FOURTH AMENDMENT TO LETTER OF CREDIT AGREEMENT
EXHIBIT 10.29
FOURTH AMENDMENT TO
This Fourth Amendment to Letter of Credit Agreement (the “Fourth Amendment”) is made as of the 22nd day of February, 2008 by and among
KMART CORPORATION (“Kmart”), a corporation organized under the laws of the State of Michigan having a place of business at 0000 Xxxxxxx Xxxx, Xxxxxxx Xxxxxxx, Xxxxxxxx 00000;
SEARS HOLDINGS CORPORATION (“Sears Holdings”), a corporation organized under the laws of the State of Delaware having a place of business at 0000 Xxxxxxx Xxxx, Xxxxxxx Xxxxxxx, Xxxxxxxx 00000;
SEARS XXXXXXX ACCEPTANCE CORP. (“SRAC”), a corporation organized under the laws of the State of Delaware having a place of business at 0000 Xxxxxxx Xxxx, Xxxxxxxxxx, Xxxxxxxx 00000;
SEARS, XXXXXXX AND CO. (“Sears”), a corporation organized under the laws of the State of New York having a place of business at 0000 Xxxxxxx Xxxx, Xxxxxxx Xxxxxxx, Xxxxxxxx 00000; and
BANK OF AMERICA, NATIONAL ASSOCIATION (the “Issuing Bank”), a national banking association having a place of business at 000 Xxxxxxx Xxxxxx, Xxxxxx, Xxxxxxxxxxxxx 00000.
WITNESSETH
WHEREAS, Kmart and the Issuing Bank have entered into a Letter of Credit Agreement dated as of August 13, 2004, as amended by the First Amendment thereof dated August 13, 2004, as further amended by the Second Amendment thereof dated December 23, 2004, as further amended by the Third Amendment thereof dated July 21, 2006 (as amended and in effect, the “Credit Agreement”); and
WHEREAS, the parties have agreed to amend the Credit Agreement as set forth herein.
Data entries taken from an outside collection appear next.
-- ==== Sys2Proof/Tests/Slice0.lean ====
section
/-! SUPPORT. The model's own tests. Expected results come from the spec: the encodings from the Encoding lines of 41 to 46, the
single-step cases from 95_test_vectors.md (each named by its vector), the witnesses from the hypotheses of the obligations. -/

namespace Sys2Proof.Tests

open Sys2Proof.Machine

/-! ### The well-formedness checks refuse what is ill formed -/

/-- R138: STA has no Immediate form; LDX has ZeroPageY, not ZeroPageX. -/
theorem test_modeOk_refuses :
    Descriptor.modeOk ⟨.sta, .imm 0⟩ = false ∧ TableRow.modeOk ⟨0x89, .sta, .imm, 2, 2, false⟩ = false ∧
    Descriptor.modeOk ⟨.ldx, .mem (.zpX 0)⟩ = false ∧ TableRow.modeOk ⟨0xB6, .ldx, .zpx, 2, 4, false⟩ = false ∧
    TableRow.wellFormed ⟨0xB6, .ldx, .zpx, 2, 4, false⟩ = false := by decide

/-- R94: an Absolute row of two bytes. -/
theorem test_lengthOk_refuses_short_absolute :
    TableRow.lengthOk ⟨0xAD, .lda, .abs, 2, 4, false⟩ = false ∧
    TableRow.wellFormed ⟨0xAD, .lda, .abs, 2, 4, false⟩ = false := by decide

/-- R137: a store never takes the page-cross cycle, a read on IndirectY always may. -/
theorem test_penaltyOk_refuses_wrong_penalty :
    TableRow.penaltyOk ⟨0x9D, .sta, .absx, 3, 5, true⟩ = false ∧
    TableRow.wellFormed ⟨0x9D, .sta, .absx, 3, 5, true⟩ = false ∧
    TableRow.penaltyOk ⟨0xB1, .lda, .indy, 2, 5, false⟩ = false ∧
    TableRow.wellFormed ⟨0xB1, .lda, .indy, 2, 5, false⟩ = false := by decide

theorem test_wellFormed_accepts_table_row : TableRow.wellFormed ⟨0xB1, .lda, .indy, 2, 5, true⟩ = true := by decide

/-- R94, R6: a table that gives an opcode two rows, one with an ill-formed row, one in which RTI does not cost what BRK does. -/
theorem test_table_wellFormed_refuses :
    InstructionTable.opcodesDistinct [⟨0xEA, .nop, .imp, 1, 2, false⟩, ⟨0xEA, .tax, .imp, 1, 2, false⟩] = false ∧
    InstructionTable.wellFormed [⟨0xEA, .nop, .imp, 1, 2, false⟩, ⟨0xEA, .tax, .imp, 1, 2, false⟩] = false ∧
    InstructionTable.wellFormed [⟨0xAD, .lda, .abs, 2, 4, false⟩] = false ∧
    InstructionTable.rtiCostsBrk [⟨0x00, .brk, .imp, 1, 7, false⟩, ⟨0x40, .rti, .imp, 1, 6, false⟩] = false ∧
    InstructionTable.wellFormed [⟨0x00, .brk, .imp, 1, 7, false⟩, ⟨0x40, .rti, .imp, 1, 6, false⟩] = false ∧
    InstructionTable.wellFormed [⟨0x00, .brk, .imp, 1, 7, false⟩, ⟨0x40, .rti, .imp, 1, 7, false⟩] = true := by decide

/-! ### Decoding: one word for every constructor, from the spec's Encoding lines

A word is written as the opcode table numbers its bits: the opcode is the lowest byte, the operand bytes above it, low byte
first. -/

/-- R154. -/
theorem test_decode_adc :
    decodeTableWord 16 0x1769 = some (.adcImm 0x17) ∧
    decodeTableWord 16 0x1E65 = some (.adcZp 0x1E) ∧
    decodeTableWord 16 0x2575 = some (.adcZpX 0x25) ∧
    decodeTableWord 24 0xA52C6D = some (.adcAbs 0xA52C) ∧
    decodeTableWord 24 0xAA337D = some (.adcAbsX 0xAA33) ∧
    decodeTableWord 24 0xAF3A79 = some (.adcAbsY 0xAF3A) ∧
    decodeTableWord 16 0x4161 = some (.adcIndX 0x41) ∧
    decodeTableWord 16 0x4871 = some (.adcIndY 0x48) := by decide
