/-- PACK (41_encoder.md R101, 44_laws.md R161): for every chunk of at most 254 bytes the result is the length byte `|c| + 1` and
then the chunk's bytes; the addition does not overflow, the length byte is in 1..255; nothing but the unit's result changes. That
the unit may be evaluated in every state, and that its result goes into unitOut, is the model's choice (log 6). -/
def Obligations.PackGivesTheGroup : Prop :=
  ∀ (s : State) (c : List Byte), c.length ≤ 254 → ∃ L : Byte,
    exec (.pack c) s = .next { s with unitOut := .group (L :: c) } ∧
    L.toNat = c.length + 1 ∧ 1 ≤ L.toNat ∧ L.toNat ≤ 255 ∧ (L :: c).length = c.length + 1

/-- The host's side of the stream. SCAN (43_host_stream.md R151): with no delimiter among the received bytes there is no frame yet
and they stay; else the frame is cut behind the first delimiter and the rest is kept; no register, flag or buffer of the block
changes. Receiving puts bytes behind those not yet consumed (R41, R151). Passing makes the scanned frame, whole, the input, once;
with no frame, nothing is passed to DECODE (R153). Sending writes the OUT of a finished operation behind what was sent before,
byte 0 first, with nothing between (R152, the spec's decision D18); outside DONE_OK it is refused (R45). That these are single
actions of the host on fields of the model's, that a frame is passed once, and that sending looks at DONE_OK alone, is the
model's form (log 18, log 25). -/
def Obligations.ScanCutsAtTheFirstDelimiter : Prop :=
  (∀ (s : State) (D : Byte),
    (D ∉ s.rx → exec (.scan D) s = .next { s with scanned := .noFrameYet }) ∧
    (∀ f rest : List Byte, s.rx = f ++ [D] ++ rest → D ∉ f →
      exec (.scan D) s = .next { s with scanned := .frame (f ++ [D]) rest, rx := rest })) ∧
  (∀ (s : State) (bs : List Byte) (rest : List HostAction), s.script = .receive bs :: rest →
    step s = .next { s with script := rest, rx := s.rx ++ bs }) ∧
  (∀ (s : State) (rest : List HostAction), s.script = .passFrame :: rest →
    (s.scanned = .noFrameYet → step s = .refused .noFrameToPass) ∧
    (∀ f behind : List Byte, s.scanned = .frame f behind → s.phase ≠ .busy →
      ∃ t, step s = .next t ∧ t.input = some f ∧
        t = { s with script := rest, inBuf := t.inBuf, inLen := f.length, scanned := .noFrameYet })) ∧
  (∀ (s : State) (rest : List HostAction), s.script = .sendFrame :: rest →
    (∀ o : List Byte, s.phase = .doneOk → s.outBuf.readRange 0 s.outLen = some o →
      step s = .next { s with script := rest, tx := s.tx ++ o }) ∧
    (s.phase ≠ .doneOk → step s = .refused .outNotReadable))

/-- The frame of SPLIT, CHUNK, PACK and SCAN: every register, flag, working register and byte of IN and OUT is unchanged; the
three units leave the host's data, SCAN leaves the unit's result. -/
def Obligations.UnitsAndScanLeaveTheBlock : Prop :=
  ∀ (s t : State) (i : Instr),
    ((∃ b D, i = .split b D) ∨ (∃ r, i = .chunk r) ∨ (∃ c, i = .pack c) ∨ (∃ D, i = .scan D)) → exec i s = .next t →
    sameInput s t ∧ sameStatus s t ∧ sameOut s t ∧ sameDecoder s t ∧ sameEncoder s t ∧
    t.script = s.script ∧ t.readPort = s.readPort ∧ t.tx = s.tx ∧
    ((∀ D, i ≠ .scan D) → t.rx = s.rx ∧ t.scanned = s.scanned) ∧ (∀ D, i = .scan D → t.unitOut = s.unitOut)

/-! ### ENCODE and DECODE as machines -/

/-- From the start of an ENCODE, with nothing pending from the host (log 5), the machine takes exactly `|IN| + 1` steps, BUSY until
the last (41_encoder.md R106, R107: the spec's decision D11, log 13), and ends in DONE_OK with CAUSE 0 and `Encode(D, b)` in OUT,
`b` the bytes of IN, under either CHUNK_TAIL (R104); IN is not modified (R108). (That the spec's step machine computes this is its
unproved claim, R106.) -/
def Obligations.EncoderMachineComputesEncode : Prop :=
  ∀ (s : State) (b : List Byte), s.script = [] → s.phase ≠ .busy → s.tooLong = false → s.input = some b →
    s.fitsOut (encodeFrame s.chunkTail s.cfgDelim b).length →
    ∃ s0 t : State, exec .encode s = .next s0 ∧ runSteps (b.length + 1) s0 = .next t ∧
      t.phase = .doneOk ∧ t.cause = none ∧ t.outLen = (encodeFrame s.chunkTail s.cfgDelim b).length ∧
      t.output = some (encodeFrame s.chunkTail s.cfgDelim b) ∧ sameInput s t ∧
      ∀ k ≤ b.length, ∃ u, runSteps k s0 = .next u ∧ u.phase = .busy

/-- From the start of a DECODE of any bytes `f`, with nothing pending from the host (log 5), the machine ends within `|f|` steps
(42_decoder.md R132; the step level is the spec's decision D11, log 13) and shows `Decode(D, f)`: DONE_OK with the decoded bytes
in OUT, or DONE_ERR with the cause (R121, R135); IN is not modified. That it ends on frames no encoder made rests on the spec's
decision D8, a length byte 0 raises (log 10); the result for the empty frame on D7 (log 11). An OUT of `|f| - 2` bytes is large
enough (20_memory.md R46). -/
def Obligations.DecoderMachineComputesDecode : Prop :=
  ∀ (s : State) (f : List Byte), s.script = [] → s.phase ≠ .busy → s.tooLong = false → s.input = some f →
    s.fitsOut (f.length - 2) →
    ∃ s0 t : State, exec .decode s = .next s0 ∧ (∃ k ≤ f.length, runSteps k s0 = .next t) ∧
      showsResult (decodeFrame s.cfgDelim f) t ∧ sameInput s t

/-- What holds after reset (the values the spec decides, 10_state.md R34, and the model's own for the working registers, log 3)
is a state of a run. -/
def Obligations.ResetIsARunState : Prop := State.reset.Inv

/-- The invariant of the machine, kept by every step, of the host or of the engine: both buffers in canonical form; CAUSE set
exactly in DONE_ERR; OUT_LEN the length of OUT in DONE_OK and 0 otherwise; OUT filled from 0 without a gap; `pos <= last =
|IN| - 1` while decoding; `i <= |IN|` and at most 254 accumulated bytes, none the delimiter, while encoding; OUT within the size
the host provided. -/
def Obligations.EveryStepKeepsTheInvariant : Prop :=
  ∀ s t : State, s.Inv → step s = .next t → t.Inv

/-- In a state of a run whose input is readable, with nothing pending from the host (log 5) and room for 257 more bytes in OUT (the
most one step appends: a full run's group with its empty one, and the delimiter), the engine does not stop: its step goes on, for
an ENCODE and for a DECODE of any bytes. That a length byte 0 goes on, into DONE_ERR, is the spec's decision D8 (log 10; U1 would
also allow a hang). -/
def Obligations.EngineNeverStops : Prop :=
  ∀ (s : State) (b : List Byte), s.Inv → s.script = [] → s.input = some b → s.hasRoom 257 = true → ∃ t, step s = .next t

/-- The engine never writes IN, nor the delimiter, the length or a parameter (20_memory.md R43): no instruction and no engine step
does. -/
def Obligations.EngineNeverWritesTheInput : Prop :=
  (∀ (s t : State) (i : Instr), exec i s = .next t → sameInput s t) ∧
  (∀ s t : State, engineStep s = .next t → sameInput s t ∧ sameHost s t)

/-- OUT is append-only within an operation (20_memory.md R44): a step of the engine that raises nothing leaves every byte already
there and never shortens it. -/
def Obligations.OutIsAppendOnly : Prop :=
  ∀ s t : State, s.script = [] → s.phase = .busy → step s = .next t → t.phase ≠ .doneErr →
    s.outIdx ≤ t.outIdx ∧ ∀ a < s.outIdx, t.outBuf.read a = s.outBuf.read a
NOW THEREFORE, it is hereby agreed as follows:
1. | Definitions: All capitalized terms used herein and not otherwise defined shall have the same meaning herein as in the Credit Agreement. |
2. | Amendments to Article 1. The provisions of Article 1 of the Credit Agreement are hereby amended as follows: |
a. | by adding the following definition in appropriate alphabetical order: |
“Fourth Amendment” means the Fourth Amendment to Letter of Credit Agreement dated as of February 22, 2008.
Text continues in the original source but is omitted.